:: PROBLEM REQUIREMENTS ::
Every line below that has the word "chainOwt" counts once; report how many lines that makes, with no other words.

:: PROVIDED DATA ::
/---

theorem Dev.chainOwt_reach (d : Dev) : Reach (Part.regs ||| Part.fl ||| Part.stk) d (Dev.chainOwt d) := by
  unfold Dev.chainOwt
  with_reducible repeat' (first | assumption | exact .refl _ | (extract_lets +onlyGivenNames x; first | (refine Reach.have (x := x) ?_ (fun hx hxs => ?_); unfold x; clear x; rotate_left; clear_value x) | (have hf : Stk := x; clear hf; refine Reach.keep_stk (x := x) ?_ (fun hx => ?_); (· intro hs; unfold x; clear x; (repeat' (first | ((try simp only [Stk.Shaped] at *); simp +zetaDelta (maxDischargeDepth := 9) only [Reach.shaped (Dev.bump_reach ..), Reach.shaped (Dev.chainCastAll_reach ..), Reach.shaped (Dev.raise_reach ..), Stk.Shaped, Dev.Shaped.stk_found, Dev.Shaped.stk_enumDone, Dev.Shaped.stk_sats, Dev.Shaped.stk_out, Dev.Shaped.stk_lastFrame, Dev.Shaped.wr, Dev.Shaped.resetDomains, setAt_length, addAt_length, List.length_map, List.length_replicate, List.length_cons, List.length_nil, List.length_zipWith, List.length_range, List.length_append, List.length_drop, List.length_take, Nat.reduceSub, Nat.reduceLeDiff, Nat.min_eq_left, *, and_self, Nat.reduceAdd, Nat.zero_add]; done) | split))); clear_value x) | clear_value x) | (apply Reach.wr'; decide) | (apply Reach.via (Dev.bump_reach ..); decide) | (apply Reach.via (Dev.chainCastAll_reach ..); decide) | (apply Reach.via (Dev.raise_reach ..); decide) | (apply Reach.via (Dev.wrAll_reach ..); decide) | (apply Reach.ite <;> intro) | simp -zeta -iota only [↓Reach.mk_eq] | split | dsimp only | (apply ReachMk.intro <;> first | exact .inr (by decide) | rfl | exact .inl rfl | (refine .inr ⟨by decide, fun hs he => ?_⟩; (repeat' (first | ((try simp only [Stk.Shaped] at *); simp +zetaDelta (maxDischargeDepth := 9) only [Reach.shaped (Dev.bump_reach ..), Reach.shaped (Dev.chainCastAll_reach ..), Reach.shaped (Dev.raise_reach ..), Stk.Shaped, Dev.Shaped.stk_found, Dev.Shaped.stk_enumDone, Dev.Shaped.stk_sats, Dev.Shaped.stk_out, Dev.Shaped.stk_lastFrame, Dev.Shaped.wr, Dev.Shaped.resetDomains, setAt_length, addAt_length, List.length_map, List.length_replicate, List.length_cons, List.length_nil, List.length_zipWith, List.length_range, List.length_append, List.length_drop, List.length_take, Nat.reduceSub, Nat.reduceLeDiff, Nat.min_eq_left, *, and_self, Nat.reduceAdd, Nat.zero_add]; done) | split)); done) | skip))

\---

:: SOLUTION TO THE PROBLEM ::
2